September 2006
Don't bite at phishers' e-mail bait
Cyberscammers are constantly innovating. Be alert to the latest rip-off schemes
It starts with an e-mail containing the bait--an ominous note such as this one that made the rounds in June:
"We recently noticed one or more attempts to log in to your EvergreenBank account from a foreign IP address. If you recently accessed your account while traveling, the unusual log-in attempts may have been initiated by you. However, if you did not initiate the log-ins, please visit EvergreenBank as soon as possible to verify your identity."
Concerned recipients, unable to resist the lure, were instructed to click on a link, which took them to a bogus Web page that appeared to be the Evergreen Bank site. A form on the page requested Social Security and charge-card numbers. With that information, the phishers had what they needed to take out loans or open up credit accounts in the victim's name.
Common targets
Most phishing attacks the financial-services industry, but auction sites like eBay, telephone companies, Internet service providers, and Internet retailers--any online locations where people provide information useful to identity thieves--are also frequently spoofed. Enterprising phishers have even used the government as their cover. Consider, for example, this recent scam e-mail: "In cooperation with the Department Of Homeland Security, Federal, State and Local Governments your account has been denied insurance from the Federal Deposit Insurance Corporation due to suspected violations of the Patriot Act."
Unsuspecting targets were directed to a Web site where they were told to type in the name of their bank and their account number, as well as to list their credit cards.
In May 2006, a record 20,109 unique phishing campaigns were reported, up from roughly 17,500 the month before, according to the Anti-Phishing Working Group (www.antiphishing.org), an international private-sector and law-enforcement consortium. Nearly 140 companies and brands were impersonated in May, reflecting the fact that a single bogus site can support dozens of e-mail attacks. Indeed, California's attorney general, Bill Lockyer, reported that as of early April, his department had received 236 separate phishing e-mail messages related to Chase Bank.
Perhaps the primary reasons for the popularity of phishing are that it is relatively inexpensive to do and the returns can be significant. According to the 2006 Consumer Reports State of the Net survey, the median cost per victim is $850 over the past two years. When projected to the total number of online households, the damage amounts to $630 million.
Typically, phishers purchase lists of known e-mail addresses for a few hundred dollars or use software that can create endless permutations of possible e-mail addresses, and then blast out about a million messages at once. "Many of these will go to people who don't have an account with the company that supposedly sent the message or won't get to a live e-mail address," says Devin Redmond, a senior product manager at Websense, which makes Web security and filtering software. "But if the response rate is a fraction of a percent--say 5,000 to 10,000 people--identity thieves can turn that into a lot of expensive stolen merchandise."
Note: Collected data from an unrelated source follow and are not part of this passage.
-- ==== Sys2Proof/Laws/Ops.lean ====
section
/-! SUPPORT. Messages, rings, events, detectors and completions: the fields and registers that each of them can change. -/

namespace Sys2Proof.Machine

/-- A message changes a pending bit, or leaves the hub. -/
theorem message_frame (s : State) (v : Nat) : ∃ r o, message s v = { s with regs := r, out := o } := by
  unfold message
  split
  · exact ⟨s.regs, s.out, rfl⟩
  · split
    · exact ⟨_, s.out, rfl⟩
    · exact ⟨s.regs, _, rfl⟩

/-- A message leaves every register but the pending bits. -/
theorem reg_message (s : State) (v : Nat) {off : Nat} (h : off ≠ Reg.msixPba) : reg (message s v) off = reg s off := by
  unfold message
  split
  · rfl
  · split
    · simp [h]
    · rfl

/-- A ring's message. -/
theorem ringMessage_frame (s : State) (n : Nat) : ∃ r g o, ringMessage s n = { s with regs := r, rings := g, out := o } := by
  unfold ringMessage
  obtain ⟨r, o, h⟩ := message_frame (setRing s n { ring s n with unann := 0, firstTb := 0 }) (regF s (ringOff n + 8) 28 24)
  exact ⟨r, _, o, by rw [h]; rfl⟩

/-- The announcement of an entry. -/
theorem ringAnnounce_frame (s : State) (n : Nat) : ∃ r g o, ringAnnounce s n = { s with regs := r, rings := g, out := o } := by
  unfold ringAnnounce
  extract_lets g x
  obtain ⟨g', hx⟩ : ∃ g', x = { s with rings := g' } := ⟨_, rfl⟩
  clear_value x
  subst hx
  split
  · exact (ringMessage_frame _ n).imp fun r ⟨g, o, h⟩ => ⟨g, o, h⟩
  · exact ⟨s.regs, _, s.out, rfl⟩

/-- An entry written to a ring. -/
theorem ringWrite_frame (s : State) (n units : Nat) (ws : List Word) :
    ∃ r g o, ringWrite s n units ws = { s with regs := r, rings := g, out := o } := ⟨_, _, _, rfl⟩

/-- The block of a ring. -/
theorem ringOff_lt {r : Nat} (h : r < 18) : 0x1400 ≤ ringOff r ∧ ringOff r + 0x20 ≤ 0x2C20 := by
  unfold ringOff
  split
  · omega
  · split
    · omega
    · omega

/-- An announcement leaves the registers outside the rings. -/
theorem reg_ringAnnounce (s : State) (r : Nat) {off : Nat} (h : ¬ringReg off) : reg (ringAnnounce s r) off = reg s off := by
  have hp : off ≠ Reg.msixPba := by
    rintro rfl
    exact h (by unfold ringReg; decide)
  unfold ringAnnounce ringMessage
  extract_lets g x
  have hx : reg x off = reg s off := rfl
  clear_value x
  split
  · rw [reg_message _ _ hp]; exact hx
  · exact hx

/-- An entry leaves the registers outside the rings. -/
theorem reg_ringWrite (s : State) {r : Nat} (units : Nat) (ws : List Word) (hr : r < 18) {off : Nat} (h : ¬ringReg off) :
    reg (ringWrite s r units ws) off = reg s off := by
  have hb := ringOff_lt hr
  have : off ≠ ringOff r + 16 := by
    rintro rfl
    exact h ⟨by omega, by omega⟩
  unfold ringWrite
  simp only [setF, reg_setReg, this, if_false]
  rfl

/-- An entry written and announced. -/
theorem ringPut_frame (s : State) (n units m : Nat) (ws : List Word) :
    ∃ r g o, ringAnnounce (ringWrite s n units ws) m = { s with regs := r, rings := g, out := o } := by
  obtain ⟨r, g, o, h⟩ := ringWrite_frame s n units ws
  obtain ⟨r', g', o', h'⟩ := ringAnnounce_frame (ringWrite s n units ws) m
  exact ⟨r', g', o', by rw [h', h]⟩

/-- An event changes its ring, the event numbers and what leaves the hub. -/
theorem event_frame (s : State) (kind det unit d2 d3 : Nat) (inj : Bool) (t : Stamp) :
    ∃ r g o q f, event s kind det unit d2 d3 inj t =
      { s with regs := r, rings := g, out := o, host := { s.host with evSeq := q, ovf := f } } := by
  unfold event
  extract_lets seq src x w0 src' y
  obtain ⟨q, hx⟩ : ∃ q, x = { s with host := { s.host with evSeq := q } } := ⟨_, rfl⟩
  clear_value w0 x
  subst hx
  split
  · obtain ⟨r, g, o, h⟩ := ringPut_frame y 1 1 1 [w0, BitVec.ofNat 32 unit, BitVec.ofNat 32 d2, BitVec.ofNat 32 d3,
      BitVec.ofNat 32 (stSec t / 2 ^ 32), BitVec.ofNat 32 (stSec t), BitVec.ofNat 32 (stNs t), BitVec.ofNat 32 (seq * 65536 + stFrac t)]
    rw [h]
    exact ⟨r, g, o, q, false, rfl⟩
  · exact ⟨_, s.rings, s.out, q, true, rfl⟩

/-- An event leaves the registers outside the rings. -/
theorem reg_event (s : State) (kind det unit d2 d3 : Nat) (inj : Bool) (t : Stamp) {off : Nat} (h : ¬ringReg off) :
    reg (event s kind det unit d2 d3 inj t) off = reg s off := by
  have h1 : off ≠ ringOff 1 + 20 := by
    rintro rfl
    exact h (by unfold ringReg; decide)
  unfold event
  extract_lets seq src x w0 src' y
  split
  · exact (reg_ringAnnounce _ _ h).trans (reg_ringWrite _ _ _ (by decide) h)
  · exact reg_setF_other h1

/-- A detector that fires changes its count and total, the limit periods, and what an event changes. -/
theorem fireAt_frame (s : State) (det unit d2 d3 : Nat) (inj : Bool) (l : Option Nat) (t : Stamp) :
    ∃ r g o q f m n, fireAt s det unit d2 d3 inj l t =
      { s with regs := r, rings := g, out := o, host := { s.host with evSeq := q, ovf := f }, integ := { s.integ with limits := m },
               totals := sset 0 s.totals (32 * Reg.detCount det) n } := by
  unfold fireAt
  extract_lets x y w
  obtain ⟨r0, n, hy⟩ : ∃ r n, y = { s with regs := r, totals := sset 0 s.totals (32 * Reg.detCount det) n } := ⟨_, _, rfl⟩
  clear_value y x
  subst hy
  have key := event_frame { s with regs := r0, totals := sset 0 s.totals (32 * Reg.detCount det) n } 0 det unit d2 d3 inj t
  obtain ⟨r, g, o, q, f, h⟩ := key
  have hw : w = _ := h
  clear_value w
  subst hw
  split
  · exact ⟨r0, s.rings, s.out, s.host.evSeq, s.host.ovf, s.integ.limits, n, rfl⟩
  · split
    · exact ⟨r, g, o, q, f, s.integ.limits, n, h⟩
    · split
      · exact ⟨r, g, o, q, f, s.integ.limits, n, h⟩
      · split
        · exact ⟨r0, s.rings, s.out, s.host.evSeq, s.host.ovf, s.integ.limits, n, rfl⟩
        · split
          · exact ⟨r, g, o, q, f, _, n, rfl⟩
          · exact ⟨r, g, o, q, f, s.integ.limits, n, rfl⟩

/-- A completion written to its ring. -/
theorem writeCompletion_frame (s : State) (c : Completion) :
    ∃ r g o, writeCompletion s c = { s with regs := r, rings := g, out := o, host := { s.host with free := s.host.free ++ [c.slot] } } := by
  unfold writeCompletion
  extract_lets x src y
  obtain ⟨r0, g0, o0, hx⟩ : ∃ r g o, x = { s with regs := r, rings := g, out := o } := ringWrite_frame _ _ _ _
  have hy : y = { s with regs := r0, rings := g0, out := o0, host := { s.host with free := s.host.free ++ [c.slot] } } := by
    show ({ x with host := { x.host with free := x.host.free ++ [c.slot] } } : State) = _
    rw [hx]
  clear_value x y
  subst hx hy
  split
  · exact ⟨_, _, _, rfl⟩
  · split
    · obtain ⟨r, o, h⟩ := message_frame _ c.vector
      exact ⟨r, g0, o, h⟩
    · exact ringAnnounce_frame _ 0

/-- A finished command is gone; its completion is written, or held. -/
theorem finishAt_frame (s : State) (k st r0 r1 : Nat) (t : Stamp) :
    ∃ r g o fr hd, finishAt s k st r0 r1 t =
      { s with
        regs := r, rings := g, out := o,
        host := { s.host with cmds := s.host.cmds.filter (fun c => c.slot != k), free := fr, held := hd } } := by
  unfold finishAt
  split
  · rename_i h
    refine ⟨s.regs, s.rings, s.out, s.host.free, s.host.held, ?_⟩
    have : s.host.cmds.filter (fun c => c.slot != k) = s.host.cmds := by
      rw [List.filter_eq_self]
      intro c hc
      have := List.find?_eq_none.1 h c hc
      simpa [bne] using this
    rw [this]
  · extract_lets src x w0
    have hx : x = { s with host := { s.host with cmds := s.host.cmds.filter (fun c => c.slot != k) } } := rfl
    clear_value x w0
    subst hx
    generalize (⟨k, _, st, min r0 65535, min r1 65535, stSec t % 2 ^ 32, stNs t, _, _, _⟩ : Completion) = c
    unfold deliver
    split
    · obtain ⟨r, g, o, h⟩ := writeCompletion_frame
        { s with host := { s.host with cmds := s.host.cmds.filter (fun c => c.slot != k) } } c
      exact ⟨r, g, o, _, s.host.held, h⟩
    · exact ⟨s.regs, s.rings, s.out, s.host.free, _, rfl⟩

/-- A finished command is gone. -/
theorem cmdAt_finishAt (s : State) (k st r0 r1 : Nat) (t : Stamp) : cmdAt (finishAt s k st r0 r1 t) k = none := by
  obtain ⟨r, g, o, fr, hd, h⟩ := finishAt_frame s k st r0 r1 t
  rw [h]
  show (s.host.cmds.filter (fun c => c.slot != k)).find? (fun c => c.slot == k) = none
  rw [List.find?_eq_none]
  intro c hc
  have := (List.mem_filter.1 hc).2
  simp_all

end Sys2Proof.Machine
end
In fact, the response may be quite a bit higher than that. Our survey, conducted by the Consumer Reports National Research Center, found that 8 percent of the respondents provided personal information after receiving phony e-mail messages. Part of the problem is that most people can't tell the difference between a real Web site and a phony one, despite such obvious clues as amateurish spelling and grammar and long Internet addresses with unusual combinations of characters. In a 2006 study by researchers at Harvard University and the University of California, Berkeley, 22 people were shown 20 Web sites, 13 of which were spoofs. On average, participants were unable to accurately identify a genuine or fraudulent page 40 percent of the time. And when participants were presented with what the researchers had called "good phishing Web sites," the failure rate more than doubled.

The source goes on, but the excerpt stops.